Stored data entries
+ + + +

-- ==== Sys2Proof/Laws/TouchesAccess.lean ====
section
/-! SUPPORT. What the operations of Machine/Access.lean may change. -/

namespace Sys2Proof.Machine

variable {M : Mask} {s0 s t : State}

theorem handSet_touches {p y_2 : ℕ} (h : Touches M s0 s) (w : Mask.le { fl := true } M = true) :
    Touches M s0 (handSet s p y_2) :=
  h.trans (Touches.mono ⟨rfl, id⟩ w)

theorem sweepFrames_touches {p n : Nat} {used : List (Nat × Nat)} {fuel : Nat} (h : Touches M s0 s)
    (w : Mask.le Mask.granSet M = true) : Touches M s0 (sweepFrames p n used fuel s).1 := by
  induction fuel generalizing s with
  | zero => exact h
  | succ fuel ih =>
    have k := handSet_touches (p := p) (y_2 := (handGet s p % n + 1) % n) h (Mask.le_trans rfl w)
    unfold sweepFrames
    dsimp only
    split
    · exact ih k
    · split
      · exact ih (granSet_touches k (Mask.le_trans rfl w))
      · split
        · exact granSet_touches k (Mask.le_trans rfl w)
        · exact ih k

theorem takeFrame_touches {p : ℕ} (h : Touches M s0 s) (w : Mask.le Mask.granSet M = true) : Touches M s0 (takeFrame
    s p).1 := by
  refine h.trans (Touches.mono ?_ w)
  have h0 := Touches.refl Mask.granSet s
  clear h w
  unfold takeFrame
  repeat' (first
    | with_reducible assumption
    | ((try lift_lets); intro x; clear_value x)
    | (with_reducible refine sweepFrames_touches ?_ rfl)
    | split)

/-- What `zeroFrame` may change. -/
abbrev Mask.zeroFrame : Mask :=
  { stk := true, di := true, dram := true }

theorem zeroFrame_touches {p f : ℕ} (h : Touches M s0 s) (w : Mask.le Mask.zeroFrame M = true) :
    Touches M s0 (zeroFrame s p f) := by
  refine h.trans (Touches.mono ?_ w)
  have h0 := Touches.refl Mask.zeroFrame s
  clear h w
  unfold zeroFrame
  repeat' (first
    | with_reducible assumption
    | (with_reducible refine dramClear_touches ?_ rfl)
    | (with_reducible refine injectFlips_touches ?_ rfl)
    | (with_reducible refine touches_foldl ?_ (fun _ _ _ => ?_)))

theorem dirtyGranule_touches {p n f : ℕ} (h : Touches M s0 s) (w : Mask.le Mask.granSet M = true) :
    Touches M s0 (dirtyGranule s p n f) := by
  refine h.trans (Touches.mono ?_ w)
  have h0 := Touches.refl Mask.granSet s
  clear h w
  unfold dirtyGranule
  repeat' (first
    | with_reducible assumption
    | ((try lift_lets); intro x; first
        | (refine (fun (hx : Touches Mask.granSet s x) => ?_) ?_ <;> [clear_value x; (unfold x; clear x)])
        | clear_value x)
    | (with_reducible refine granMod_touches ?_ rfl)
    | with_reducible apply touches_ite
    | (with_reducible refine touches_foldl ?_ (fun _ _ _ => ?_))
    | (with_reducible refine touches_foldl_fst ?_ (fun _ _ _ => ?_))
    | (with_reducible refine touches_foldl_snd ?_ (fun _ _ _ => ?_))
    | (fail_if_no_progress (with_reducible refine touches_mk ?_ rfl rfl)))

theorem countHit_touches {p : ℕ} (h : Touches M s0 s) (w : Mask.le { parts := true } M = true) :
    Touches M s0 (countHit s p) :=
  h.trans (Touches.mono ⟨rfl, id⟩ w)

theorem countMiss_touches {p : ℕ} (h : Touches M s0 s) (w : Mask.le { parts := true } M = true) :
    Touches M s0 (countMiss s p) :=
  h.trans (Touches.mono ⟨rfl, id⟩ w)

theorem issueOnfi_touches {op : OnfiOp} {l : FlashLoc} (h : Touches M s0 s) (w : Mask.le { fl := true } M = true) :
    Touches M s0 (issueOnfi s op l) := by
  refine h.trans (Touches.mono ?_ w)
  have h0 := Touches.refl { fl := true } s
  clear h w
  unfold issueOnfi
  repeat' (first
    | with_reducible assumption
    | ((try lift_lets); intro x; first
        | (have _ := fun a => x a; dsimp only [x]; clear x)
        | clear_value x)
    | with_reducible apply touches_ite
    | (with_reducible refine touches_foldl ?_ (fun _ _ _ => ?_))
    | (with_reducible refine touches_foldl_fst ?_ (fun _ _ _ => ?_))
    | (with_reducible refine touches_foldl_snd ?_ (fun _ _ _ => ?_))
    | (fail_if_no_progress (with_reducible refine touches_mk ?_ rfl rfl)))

+ + + +

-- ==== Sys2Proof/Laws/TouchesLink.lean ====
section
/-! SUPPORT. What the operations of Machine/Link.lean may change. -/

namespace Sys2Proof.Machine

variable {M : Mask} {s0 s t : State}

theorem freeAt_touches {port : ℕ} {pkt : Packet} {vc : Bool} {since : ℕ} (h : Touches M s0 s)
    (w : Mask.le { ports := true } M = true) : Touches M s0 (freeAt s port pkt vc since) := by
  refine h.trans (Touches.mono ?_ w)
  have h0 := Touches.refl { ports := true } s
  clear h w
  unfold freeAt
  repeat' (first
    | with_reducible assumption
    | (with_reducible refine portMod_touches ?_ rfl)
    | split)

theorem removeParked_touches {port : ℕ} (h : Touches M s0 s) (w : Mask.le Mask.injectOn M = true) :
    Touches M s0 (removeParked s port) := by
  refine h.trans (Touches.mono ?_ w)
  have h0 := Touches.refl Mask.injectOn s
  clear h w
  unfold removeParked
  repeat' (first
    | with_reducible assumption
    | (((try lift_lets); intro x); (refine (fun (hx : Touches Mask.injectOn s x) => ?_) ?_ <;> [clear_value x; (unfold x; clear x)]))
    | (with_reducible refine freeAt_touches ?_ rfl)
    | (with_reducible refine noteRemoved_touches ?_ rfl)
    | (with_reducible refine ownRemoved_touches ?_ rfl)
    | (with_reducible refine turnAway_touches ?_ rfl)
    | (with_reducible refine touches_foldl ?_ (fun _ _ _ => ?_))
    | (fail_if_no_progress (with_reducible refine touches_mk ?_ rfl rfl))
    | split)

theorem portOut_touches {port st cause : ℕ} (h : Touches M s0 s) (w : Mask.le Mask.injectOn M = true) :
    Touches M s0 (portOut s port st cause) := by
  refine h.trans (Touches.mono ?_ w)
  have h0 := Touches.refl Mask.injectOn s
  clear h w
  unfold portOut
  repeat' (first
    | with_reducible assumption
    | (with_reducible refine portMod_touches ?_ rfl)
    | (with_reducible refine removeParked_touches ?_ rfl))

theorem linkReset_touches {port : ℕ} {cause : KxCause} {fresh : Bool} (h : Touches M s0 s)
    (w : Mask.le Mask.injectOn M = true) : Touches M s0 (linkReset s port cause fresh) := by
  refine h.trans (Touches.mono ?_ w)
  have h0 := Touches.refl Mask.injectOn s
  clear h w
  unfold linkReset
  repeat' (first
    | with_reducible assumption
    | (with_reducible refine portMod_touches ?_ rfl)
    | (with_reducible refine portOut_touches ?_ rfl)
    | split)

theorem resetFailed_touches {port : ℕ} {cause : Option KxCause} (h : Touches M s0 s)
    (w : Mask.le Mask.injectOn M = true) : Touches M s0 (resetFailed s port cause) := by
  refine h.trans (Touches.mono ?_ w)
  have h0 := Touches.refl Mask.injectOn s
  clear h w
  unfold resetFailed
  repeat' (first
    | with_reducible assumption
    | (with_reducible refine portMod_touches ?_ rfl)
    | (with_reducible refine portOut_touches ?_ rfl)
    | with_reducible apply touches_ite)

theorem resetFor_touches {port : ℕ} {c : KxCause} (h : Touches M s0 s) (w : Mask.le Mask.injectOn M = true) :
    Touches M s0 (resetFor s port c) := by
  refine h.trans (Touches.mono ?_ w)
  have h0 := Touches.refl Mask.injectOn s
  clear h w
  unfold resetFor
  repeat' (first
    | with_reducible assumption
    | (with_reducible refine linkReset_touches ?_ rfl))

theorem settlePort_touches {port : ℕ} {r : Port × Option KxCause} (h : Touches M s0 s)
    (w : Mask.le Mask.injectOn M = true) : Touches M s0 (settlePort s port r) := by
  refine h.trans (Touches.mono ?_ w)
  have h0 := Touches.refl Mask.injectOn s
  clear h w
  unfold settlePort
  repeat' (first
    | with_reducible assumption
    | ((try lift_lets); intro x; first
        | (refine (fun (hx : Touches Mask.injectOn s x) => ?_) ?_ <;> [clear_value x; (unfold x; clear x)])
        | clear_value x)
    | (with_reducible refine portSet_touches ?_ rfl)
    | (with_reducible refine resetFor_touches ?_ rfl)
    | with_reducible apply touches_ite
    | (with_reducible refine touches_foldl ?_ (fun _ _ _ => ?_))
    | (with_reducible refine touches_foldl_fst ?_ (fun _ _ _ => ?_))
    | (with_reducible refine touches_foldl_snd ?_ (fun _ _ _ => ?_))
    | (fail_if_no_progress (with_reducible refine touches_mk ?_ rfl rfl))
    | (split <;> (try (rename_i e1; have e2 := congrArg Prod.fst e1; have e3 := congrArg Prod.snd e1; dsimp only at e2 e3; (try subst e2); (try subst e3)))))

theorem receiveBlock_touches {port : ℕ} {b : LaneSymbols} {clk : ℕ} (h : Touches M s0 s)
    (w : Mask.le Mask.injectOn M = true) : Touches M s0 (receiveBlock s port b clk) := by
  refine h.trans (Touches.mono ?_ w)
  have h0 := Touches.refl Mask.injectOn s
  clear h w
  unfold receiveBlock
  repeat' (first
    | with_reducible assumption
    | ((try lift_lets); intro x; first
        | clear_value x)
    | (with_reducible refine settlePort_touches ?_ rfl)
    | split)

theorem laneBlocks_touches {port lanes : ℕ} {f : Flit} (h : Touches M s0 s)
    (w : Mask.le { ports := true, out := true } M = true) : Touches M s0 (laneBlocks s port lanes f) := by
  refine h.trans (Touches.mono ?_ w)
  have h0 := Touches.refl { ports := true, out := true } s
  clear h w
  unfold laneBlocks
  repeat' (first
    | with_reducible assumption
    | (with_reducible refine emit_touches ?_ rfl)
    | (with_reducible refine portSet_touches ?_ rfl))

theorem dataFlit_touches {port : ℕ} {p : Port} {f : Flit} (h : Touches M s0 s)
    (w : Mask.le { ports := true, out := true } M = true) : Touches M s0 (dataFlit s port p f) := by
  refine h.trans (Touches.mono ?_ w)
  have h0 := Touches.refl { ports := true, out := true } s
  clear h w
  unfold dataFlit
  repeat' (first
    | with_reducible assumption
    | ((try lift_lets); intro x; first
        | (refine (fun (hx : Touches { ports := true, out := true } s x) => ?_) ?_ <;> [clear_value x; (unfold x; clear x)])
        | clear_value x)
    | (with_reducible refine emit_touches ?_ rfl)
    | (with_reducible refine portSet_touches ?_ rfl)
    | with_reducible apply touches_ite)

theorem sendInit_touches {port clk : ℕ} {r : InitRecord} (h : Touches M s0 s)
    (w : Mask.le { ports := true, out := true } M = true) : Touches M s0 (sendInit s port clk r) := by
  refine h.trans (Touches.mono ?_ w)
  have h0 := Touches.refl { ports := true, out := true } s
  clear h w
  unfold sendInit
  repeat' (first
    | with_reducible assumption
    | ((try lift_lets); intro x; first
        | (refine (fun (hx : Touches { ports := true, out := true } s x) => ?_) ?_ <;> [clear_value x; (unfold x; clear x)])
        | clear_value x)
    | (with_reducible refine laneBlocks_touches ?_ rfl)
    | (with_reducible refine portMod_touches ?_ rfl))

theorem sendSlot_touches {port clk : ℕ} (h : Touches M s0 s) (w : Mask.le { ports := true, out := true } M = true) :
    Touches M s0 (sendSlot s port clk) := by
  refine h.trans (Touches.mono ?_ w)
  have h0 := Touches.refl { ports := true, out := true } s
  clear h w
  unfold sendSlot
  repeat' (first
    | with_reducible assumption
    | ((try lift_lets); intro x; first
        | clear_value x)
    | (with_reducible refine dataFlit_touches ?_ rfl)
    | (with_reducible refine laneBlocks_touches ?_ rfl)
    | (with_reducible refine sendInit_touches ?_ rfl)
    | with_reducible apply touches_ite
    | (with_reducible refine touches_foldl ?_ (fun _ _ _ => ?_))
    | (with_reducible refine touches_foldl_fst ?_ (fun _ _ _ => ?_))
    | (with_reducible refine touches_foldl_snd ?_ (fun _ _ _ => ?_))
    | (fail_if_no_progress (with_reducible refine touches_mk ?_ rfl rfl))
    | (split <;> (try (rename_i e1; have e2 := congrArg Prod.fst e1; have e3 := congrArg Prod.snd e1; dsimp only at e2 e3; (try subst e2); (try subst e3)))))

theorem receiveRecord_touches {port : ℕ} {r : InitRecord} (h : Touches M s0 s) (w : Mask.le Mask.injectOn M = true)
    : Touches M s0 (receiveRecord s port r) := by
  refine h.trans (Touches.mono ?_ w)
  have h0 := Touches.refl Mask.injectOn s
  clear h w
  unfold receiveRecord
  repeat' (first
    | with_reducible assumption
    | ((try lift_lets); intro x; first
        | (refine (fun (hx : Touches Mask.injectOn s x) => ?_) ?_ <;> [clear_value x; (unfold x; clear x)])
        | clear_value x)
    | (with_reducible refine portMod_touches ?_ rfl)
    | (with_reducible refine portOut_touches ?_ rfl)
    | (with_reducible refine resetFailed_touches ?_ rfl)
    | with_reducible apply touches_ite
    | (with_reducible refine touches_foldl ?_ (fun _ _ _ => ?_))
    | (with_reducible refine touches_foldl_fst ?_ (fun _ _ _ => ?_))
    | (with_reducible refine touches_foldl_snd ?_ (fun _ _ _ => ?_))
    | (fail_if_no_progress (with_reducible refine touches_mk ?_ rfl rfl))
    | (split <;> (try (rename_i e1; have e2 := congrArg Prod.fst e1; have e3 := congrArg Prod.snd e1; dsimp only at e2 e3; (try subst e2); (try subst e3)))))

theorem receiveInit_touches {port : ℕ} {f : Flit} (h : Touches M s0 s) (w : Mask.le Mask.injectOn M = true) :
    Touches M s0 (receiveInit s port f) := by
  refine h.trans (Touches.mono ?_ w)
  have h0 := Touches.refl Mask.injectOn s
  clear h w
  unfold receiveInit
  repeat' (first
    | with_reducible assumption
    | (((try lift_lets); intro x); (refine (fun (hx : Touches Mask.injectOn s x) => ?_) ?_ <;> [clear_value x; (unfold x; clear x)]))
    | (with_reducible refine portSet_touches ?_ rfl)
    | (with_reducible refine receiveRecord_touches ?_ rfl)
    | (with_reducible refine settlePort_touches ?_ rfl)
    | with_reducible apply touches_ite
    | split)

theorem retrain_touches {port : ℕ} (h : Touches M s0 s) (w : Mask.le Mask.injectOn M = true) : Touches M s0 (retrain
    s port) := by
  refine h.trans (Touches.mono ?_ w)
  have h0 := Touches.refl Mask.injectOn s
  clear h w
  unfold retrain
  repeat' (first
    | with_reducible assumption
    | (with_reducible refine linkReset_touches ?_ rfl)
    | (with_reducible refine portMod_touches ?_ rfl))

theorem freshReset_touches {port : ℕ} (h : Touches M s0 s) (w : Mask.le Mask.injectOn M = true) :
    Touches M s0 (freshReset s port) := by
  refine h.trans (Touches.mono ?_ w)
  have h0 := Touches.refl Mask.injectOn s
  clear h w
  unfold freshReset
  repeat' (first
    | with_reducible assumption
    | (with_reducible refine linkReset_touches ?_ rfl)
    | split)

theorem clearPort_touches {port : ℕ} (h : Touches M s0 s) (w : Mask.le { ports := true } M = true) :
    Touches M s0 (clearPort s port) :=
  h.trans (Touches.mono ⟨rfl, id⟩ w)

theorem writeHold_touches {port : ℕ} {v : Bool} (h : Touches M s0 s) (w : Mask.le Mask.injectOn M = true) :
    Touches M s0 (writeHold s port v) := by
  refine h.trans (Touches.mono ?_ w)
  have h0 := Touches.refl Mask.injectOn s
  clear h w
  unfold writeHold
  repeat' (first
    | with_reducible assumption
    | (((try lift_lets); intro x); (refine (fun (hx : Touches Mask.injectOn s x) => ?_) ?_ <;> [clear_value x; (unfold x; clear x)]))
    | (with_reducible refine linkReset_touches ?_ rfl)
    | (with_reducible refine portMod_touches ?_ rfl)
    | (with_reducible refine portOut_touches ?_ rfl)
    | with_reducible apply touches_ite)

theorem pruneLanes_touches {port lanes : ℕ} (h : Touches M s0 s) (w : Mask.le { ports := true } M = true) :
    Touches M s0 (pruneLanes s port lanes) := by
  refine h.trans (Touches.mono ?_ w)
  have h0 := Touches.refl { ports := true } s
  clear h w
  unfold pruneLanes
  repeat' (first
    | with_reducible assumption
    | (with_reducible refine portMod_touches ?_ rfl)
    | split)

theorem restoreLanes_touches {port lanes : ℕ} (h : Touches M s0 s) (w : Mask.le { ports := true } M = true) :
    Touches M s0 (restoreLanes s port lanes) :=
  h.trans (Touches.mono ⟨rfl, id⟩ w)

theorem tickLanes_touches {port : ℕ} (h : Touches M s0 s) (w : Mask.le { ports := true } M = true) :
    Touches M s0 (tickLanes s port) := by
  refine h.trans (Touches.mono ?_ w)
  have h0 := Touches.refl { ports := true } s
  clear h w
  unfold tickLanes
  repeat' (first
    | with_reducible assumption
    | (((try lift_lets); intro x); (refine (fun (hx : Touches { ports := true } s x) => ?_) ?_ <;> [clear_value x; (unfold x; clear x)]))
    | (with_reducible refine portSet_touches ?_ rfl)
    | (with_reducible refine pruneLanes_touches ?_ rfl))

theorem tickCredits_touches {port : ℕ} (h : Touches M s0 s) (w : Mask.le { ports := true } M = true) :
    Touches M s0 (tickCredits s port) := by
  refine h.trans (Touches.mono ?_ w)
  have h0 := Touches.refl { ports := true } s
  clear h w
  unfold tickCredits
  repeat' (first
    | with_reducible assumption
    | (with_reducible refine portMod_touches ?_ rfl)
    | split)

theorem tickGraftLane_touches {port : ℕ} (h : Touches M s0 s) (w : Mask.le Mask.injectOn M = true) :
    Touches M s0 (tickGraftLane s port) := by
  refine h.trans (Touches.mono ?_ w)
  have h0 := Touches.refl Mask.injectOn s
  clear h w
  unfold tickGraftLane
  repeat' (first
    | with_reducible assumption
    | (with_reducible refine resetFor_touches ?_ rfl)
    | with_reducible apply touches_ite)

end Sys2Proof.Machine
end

+ + + +

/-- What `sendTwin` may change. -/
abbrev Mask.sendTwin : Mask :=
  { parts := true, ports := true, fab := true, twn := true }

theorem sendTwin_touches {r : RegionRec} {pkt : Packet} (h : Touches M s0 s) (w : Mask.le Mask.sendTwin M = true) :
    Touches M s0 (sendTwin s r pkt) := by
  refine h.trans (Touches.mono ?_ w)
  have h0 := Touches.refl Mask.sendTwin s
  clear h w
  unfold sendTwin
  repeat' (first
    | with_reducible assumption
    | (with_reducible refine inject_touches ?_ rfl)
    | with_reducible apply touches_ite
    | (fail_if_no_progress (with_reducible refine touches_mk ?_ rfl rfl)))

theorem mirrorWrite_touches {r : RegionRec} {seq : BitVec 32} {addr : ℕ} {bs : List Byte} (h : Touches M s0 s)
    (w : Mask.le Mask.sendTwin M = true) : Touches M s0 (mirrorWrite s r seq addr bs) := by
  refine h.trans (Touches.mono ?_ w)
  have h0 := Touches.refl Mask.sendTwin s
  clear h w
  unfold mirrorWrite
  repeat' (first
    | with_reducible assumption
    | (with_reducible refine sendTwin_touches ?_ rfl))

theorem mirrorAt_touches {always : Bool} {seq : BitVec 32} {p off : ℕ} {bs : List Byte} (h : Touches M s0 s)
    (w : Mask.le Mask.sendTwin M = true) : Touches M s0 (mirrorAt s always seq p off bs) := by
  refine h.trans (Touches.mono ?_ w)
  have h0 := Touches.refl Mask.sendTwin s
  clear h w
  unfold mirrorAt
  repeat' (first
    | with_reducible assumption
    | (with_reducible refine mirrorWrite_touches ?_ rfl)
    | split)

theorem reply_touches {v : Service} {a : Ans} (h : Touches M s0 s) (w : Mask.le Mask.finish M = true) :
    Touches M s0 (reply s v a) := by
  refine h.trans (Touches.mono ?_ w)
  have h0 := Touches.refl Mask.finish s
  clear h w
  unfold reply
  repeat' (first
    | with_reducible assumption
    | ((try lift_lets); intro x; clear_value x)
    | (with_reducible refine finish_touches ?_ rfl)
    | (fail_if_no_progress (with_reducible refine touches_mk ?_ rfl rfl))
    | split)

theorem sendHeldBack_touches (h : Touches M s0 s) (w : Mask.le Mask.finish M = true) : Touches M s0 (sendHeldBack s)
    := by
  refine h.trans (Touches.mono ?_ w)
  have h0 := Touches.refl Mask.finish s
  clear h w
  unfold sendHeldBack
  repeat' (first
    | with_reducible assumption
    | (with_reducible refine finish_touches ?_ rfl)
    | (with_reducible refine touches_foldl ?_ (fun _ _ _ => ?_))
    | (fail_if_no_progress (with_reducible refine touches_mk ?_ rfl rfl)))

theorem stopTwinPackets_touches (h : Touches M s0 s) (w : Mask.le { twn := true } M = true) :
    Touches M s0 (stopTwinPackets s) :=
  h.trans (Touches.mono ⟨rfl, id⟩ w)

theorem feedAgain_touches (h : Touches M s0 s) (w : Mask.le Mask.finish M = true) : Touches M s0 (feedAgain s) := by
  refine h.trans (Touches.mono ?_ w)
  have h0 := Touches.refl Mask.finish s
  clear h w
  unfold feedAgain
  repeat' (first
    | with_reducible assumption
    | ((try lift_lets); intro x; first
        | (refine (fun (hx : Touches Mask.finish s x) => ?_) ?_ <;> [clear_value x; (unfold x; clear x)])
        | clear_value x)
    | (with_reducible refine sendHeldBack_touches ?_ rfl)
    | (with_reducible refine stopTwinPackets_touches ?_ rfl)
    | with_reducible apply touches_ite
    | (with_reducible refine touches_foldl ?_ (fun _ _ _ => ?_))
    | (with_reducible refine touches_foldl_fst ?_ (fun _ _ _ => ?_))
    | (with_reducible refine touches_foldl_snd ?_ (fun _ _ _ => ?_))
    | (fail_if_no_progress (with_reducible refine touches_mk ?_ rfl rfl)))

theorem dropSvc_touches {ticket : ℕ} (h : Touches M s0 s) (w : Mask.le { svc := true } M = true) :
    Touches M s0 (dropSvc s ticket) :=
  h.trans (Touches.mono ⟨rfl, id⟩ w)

+ + + +

The answer consists of every line above in which the word "always" occurs.

theorem mirrorAt_touches {always : Bool} {seq : BitVec 32} {p off : ℕ} {bs : List Byte} (h : Touches M s0 s)
    (w : Mask.le Mask.sendTwin M = true) : Touches M s0 (mirrorAt s always seq p off bs) := by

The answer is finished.